Requirement. Given the material below, return only the lines starting at the line with "fields, exec .batchList" and ending at the line with "exec (.ticketRead n)", exactly as they appear.

== Provided data ==

/-- R192, R193, R195 to R197: an acknowledgement changes alarm states and no flag, and leaves no alarm that awaits it;
STATUS hands over the event flags and empties the set, so that ATTN goes inactive; COMMON_ALARM and ATTN stand at
their levels (log entry 25). R52, R100, R215: each output's level is its logical state under its polarity while the
module runs; from an assertion of RESET_N every output stands at its inactive level and TXD idle, whatever was being
sent, until the completion of the start, after which each block drives its own (log entry 23). That the number of
alarms takes two bytes in the reply of ALARM ACK is read from R208 by inference (log entry 22). -/
def Obligations.AcknowledgementAndStatusClearTheirOwn : Prop :=
  (∀ s : State, s.phase = .running → ∀ o : Output, s.level o = (s.logical o != s.params.station.activeLow[o.index]))
    ∧ (∀ (s : State) (strike : Strike), s.resetActive = false →
      ∃ t : State, exec (.resetNAssert strike) s = .next t ∧ t.txd = .idle
        ∧ ∀ o : Output, t.level o = s.params.station.activeLow[o.index])
    ∧ (∀ s : State, s.powered = true → s.resetActive = true → s.phase = .stopped →
      ∃ t u : State, exec .resetNRelease s = .next t ∧ exec .startCompletion t = .next u
        ∧ t.txd = .idle ∧ (∀ o : Output, t.level o = s.params.station.activeLow[o.index])
        ∧ u.txd = .idle
        ∧ (∀ r : Run, u.level (.route r) = s.params.station.activeLow[(Output.route r).index])
        ∧ u.level .proverDir = s.params.station.activeLow[Output.proverDir.index]
        ∧ u.level .grab = s.params.station.activeLow[Output.grab.index]
        ∧ u.level .canSelect
            = (decide (u.ret.selectedCan = .can2) != s.params.station.activeLow[Output.canSelect.index])
        ∧ u.level .slowdown = (u.ret.slowdown != s.params.station.activeLow[Output.slowdown.index])
        ∧ u.level .stop = (u.ret.stop != s.params.station.activeLow[Output.stop.index])
        ∧ u.level .attn = (true != s.params.station.activeLow[Output.attn.index]))
    ∧ ∀ s : State, s.Ready →
      (∃ (t : State) (n : Nat), exec (.alarmAck .all none none) s = .next t
        ∧ (∀ a : AlarmId, (t.alarm a).state = (s.alarm a).state.acknowledged
            ∧ ((t.alarm a).state = (s.alarm a).state → t.alarm a = s.alarm a)
            ∧ ((t.alarm a).state ≠ (s.alarm a).state → (t.alarm a).changed = some s.clock)
            ∧ t.alarmRaised a = s.alarmRaised a)
        ∧ n = allAlarms.countP (fun a => decide ((t.alarm a).state ≠ (s.alarm a).state))
        ∧ t = { s with alarms := t.alarms, reply := some ⟨.ok, [.u16 n]⟩ })
      ∧ (∀ a : AlarmId, exec (.alarmAck .one (some a.name) (a.subject?.map (fun r => r.val + 1))) s
        = .next (if (s.alarm a).state.acknowledged = (s.alarm a).state then { s with reply := some ⟨.ok, [.u16 0]⟩ }
          else { s with
            alarms := s.alarms.set a.index ⟨(s.alarm a).state.acknowledged, some s.clock⟩
            reply := some ⟨.ok, [.u16 1]⟩ }))
      ∧ (∀ a : RunAlarm, exec (.alarmAck .one (some (.run a)) none) s = .next { s with reply := some ⟨.badParam, []⟩ })
      ∧ (∃ (t : State) (fields : List Field), exec .status s = .next t
        ∧ t = { s with flags := .none, reply := some ⟨.ok, .u16 (bitsValue s.flags.bits) :: fields⟩ }
        ∧ t.logical .attn = false)
      ∧ (s.logical .commonAlarm = true ↔ ∃ a : AlarmId, (s.alarm a).state ≠ .normal)
      ∧ (s.logical .attn = true ↔ ∃ f : EventFlag, s.flags.has f = true)

/-- R94, R98, R200: the station clock. SET TIME sets it, marks it set and audits the change, and writes the last-seen
time; each second it advances, holding at its top, with the last-seen time written in one retained update while the
module runs, and alone while the module is stopped. -/
def Obligations.ClockIsSetAndCounts : Prop :=
  ∀ s : State,
    (s.Ready → ∀ n : Nat, n ≤ 4294967295 →
      ∃ t : State, exec (.setTime n) s = .next t ∧ t.Settled ∧ t.clock = n ∧ t.secondFrom = s.now
        ∧ t.ret = { s.ret with clockSet := true, lastSeen := n } ∧ t.current ≠ s.current
        ∧ t.alarmRaised (.station .timeUnset) = false ∧ t.reply = some ⟨.ok, []⟩
        ∧ t.audit = s.audit.write ⟨s.auditNext, s.clock, .timeSet s.clock n⟩ ∧ t.auditNext = s.auditNext + 1
        ∧ t = { s with
            ret := t.ret, bankA := t.bankA, bankB := t.bankB, current := t.current, clock := t.clock
            secondFrom := t.secondFrom, audit := t.audit, auditNext := t.auditNext, alarms := t.alarms
            flags := t.flags, reply := t.reply })
    ∧ (s.phase = .running →
      ∃ t : State, exec .clockSecond s = .next t ∧ t.Settled ∧ t.clock = min 4294967295 (s.clock + 1)
        ∧ t.ret = { s.ret with lastSeen := t.clock } ∧ t.current ≠ s.current
        ∧ t = { s with
            now := max s.now (s.secondFrom + 10000000), secondFrom := s.secondFrom + 10000000, clock := t.clock
            ret := t.ret, bankA := t.bankA, bankB := t.bankB, current := t.current })
    ∧ (s.phase ≠ .running →
      exec .clockSecond s = .next { s with
        now := max s.now (s.secondFrom + 10000000), secondFrom := s.secondFrom + 10000000
        clock := min 4294967295 (s.clock + 1) })

/-- R26, R41, R64, R86, R96, R110, R154, R168, R179, R181, R183, R194, R199: the reading requests answer and change
nothing but the reply; an AUDIT READ returns at most eight entries: from the number asked on if it is in the ring, none
if it lies at or beyond the next number, and otherwise from the oldest on with the mark GAP, with the oldest, newest and
next numbers. FREEZE (R95) copies every total and every batch held into the latch, with the next snapshot number and
the station clock, and changes no total. The layouts of the replies rest on log entries 13, 18 and 22. -/
def Obligations.ReadsAnswerAndChangeNothing : Prop :=
  (∀ s : State, s.Ready →
      (∀ c : Instr,
        ((∃ mark is, c = .readValues mark is) ∨ (∃ n, c = .readSection n) ∨ (∃ n, c = .readRun n)
          ∨ (∃ src part run id, c = .readTotals src part run id) ∨ c = .batchList ∨ c = .readProve
          ∨ c = .readSampler ∨ (∃ n, c = .ticketRead n) ∨ c = .archiveStatus ∨ (∃ n, c = .auditRead n)
          ∨ (∃ b, c = .readAlarms b) ∨ (∃ ps, c = .statusMatch ps)) →
        ∃ reply : Reply, exec c s = .next { s with reply := some reply })
      ∧ exec (.readValues .all []) s
          = .next { s with reply := some ⟨.ok, .u8 12 :: allValues.flatMap s.valueReply⟩ }
      ∧ (∀ ref : SectionRef, exec (.readSection ref.number.val) s = .next { s with reply := some ⟨.ok,
          [.u8 ref.number.val, .u8 (if s.locked ref then 1 else 0), .u16 (sectionDigest s.params ref).toNat]
            ++ sectionContent s.params ref⟩ })
      ∧ (∀ r : Run, exec (.readRun (r.val + 1)) s = .next { s with reply := some ⟨.ok, s.runReply r⟩ })
      ∧ (∀ r : Run, exec (.readTotals .live .run (some (r.val + 1)) none) s = .next { s with reply := some ⟨.ok,
          .u8 0 :: (cumulativeTotalsFields s.ret.runTotals[r] ++ pulseCountFields s.ret.pulseCounts[r])⟩ })
      ∧ (s.snapshot = none →
          exec (.readTotals .snapshot .station none none) s = .next { s with reply := some ⟨.noSnapshot, []⟩ })
      ∧ (∃ fields, exec .batchList s = .next { s with reply := some ⟨.ok, .u8 s.ret.queue.length :: fields⟩ })
      ∧ (∃ fields, exec .readProve s = .next { s with reply := some ⟨.ok, .u8 s.psq.state.code :: fields⟩ })
      ∧ (∃ fields, exec .readSampler s = .next { s with reply := some ⟨.ok,
          .u8 (switchCode s.ret.enable) :: .u8 s.smc.state.code :: fields⟩ })
      ∧ (∀ (n : Nat) (ij : Sector × Sector) (k : Ticket), n ≠ 0 → s.archive.findTicket? n = some ij →
          s.archive.slot ij = .valid k →
          exec (.ticketRead n) s = .next { s with reply := some ⟨.ok,
            [.u8 0, .u8 1, .u8 ij.1.val, .u8 1, .u8 ij.2.val] ++ ticketFields k⟩ })
      ∧ (∃ fields, exec .archiveStatus s = .next { s with reply := some ⟨.ok, archiveFields s.archive ++ fields⟩ })
      ∧ (∀ n : Counter, ∃ (es : List AuditEntry) (gap : Bool), (es, gap) = auditAnswer s.audit.entries n
          ∧ es.length ≤ 8 ∧ es.Sublist s.audit.entries
          ∧ (s.audit.entries = [] → es = [] ∧ gap = false)
          ∧ (∀ first last : AuditEntry, s.audit.entries.head? = some first → s.audit.entries.getLast? = some last →
            (inRing first.seq last.seq n = true → gap = false
              ∧ es = (s.audit.entries.filter (fun e => decide ((n - first.seq).toNat ≤ (e.seq - first.seq).toNat))).take 8)
            ∧ (inRing first.seq last.seq n = false →
              (beyondNewest last.seq n = true → es = [] ∧ gap = false)
              ∧ (beyondNewest last.seq n = false → es = s.audit.entries.take 8 ∧ gap = true)))
          ∧ exec (.auditRead n) s = .next { s with reply := some ⟨.ok,
              .u8 es.length :: es.flatMap auditFields ++ [.u8 (if gap then 1 else 0)]
                ++ (match s.audit.entries.head? with | none => [.u8 0] | some e => [.u8 1, .u32 e.seq.toNat])
                ++ (match s.audit.entries.getLast? with | none => [.u8 0] | some e => [.u8 1, .u32 e.seq.toNat])
                ++ [.u32 s.auditNext.toNat]⟩ })
      ∧ exec (.readAlarms true) s = .next { s with reply := some ⟨.ok, .u8 54 :: allAlarms.flatMap s.alarmReply⟩ }
      ∧ (∀ ps : List MatchPair, ps.length = 8 → exec (.statusMatch ps) s = .next { s with reply := some ⟨.ok,
          [.u8 (bitsValue [pairsMatch ps (s.summaryFlags 0).bits, pairsMatch ps (s.summaryFlags 1).bits,
            pairsMatch ps (s.summaryFlags 2).bits, pairsMatch ps (s.summaryFlags 3).bits])]⟩ }))
    ∧ (∀ s : State, s.Ready →
      exec .freeze s
        = .next { s with
            snapshot := some
              { seq := s.snapshotSeq + 1
                time := s.clock
                runTotals := s.ret.runTotals
                pulseCounts := s.ret.pulseCounts
                station := s.ret.station
                unbatched := s.ret.unbatched
                batches := s.ret.active.toList.map (fun b => (BatchState.active, b))
                  ++ s.ret.ending.map (fun b => (BatchState.ending, b)) }
            snapshotSeq := s.snapshotSeq + 1
            reply := some ⟨.ok, [.u32 (s.snapshotSeq + 1).toNat, .u32 s.clock]⟩ })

===

Answer section.
      ∧ (∃ fields, exec .batchList s = .next { s with reply := some ⟨.ok, .u8 s.ret.queue.length :: fields⟩ })
      ∧ (∃ fields, exec .readProve s = .next { s with reply := some ⟨.ok, .u8 s.psq.state.code :: fields⟩ })
      ∧ (∃ fields, exec .readSampler s = .next { s with reply := some ⟨.ok,
          .u8 (switchCode s.ret.enable) :: .u8 s.smc.state.code :: fields⟩ })
      ∧ (∀ (n : Nat) (ij : Sector × Sector) (k : Ticket), n ≠ 0 → s.archive.findTicket? n = some ij →
          s.archive.slot ij = .valid k →
          exec (.ticketRead n) s = .next { s with reply := some ⟨.ok,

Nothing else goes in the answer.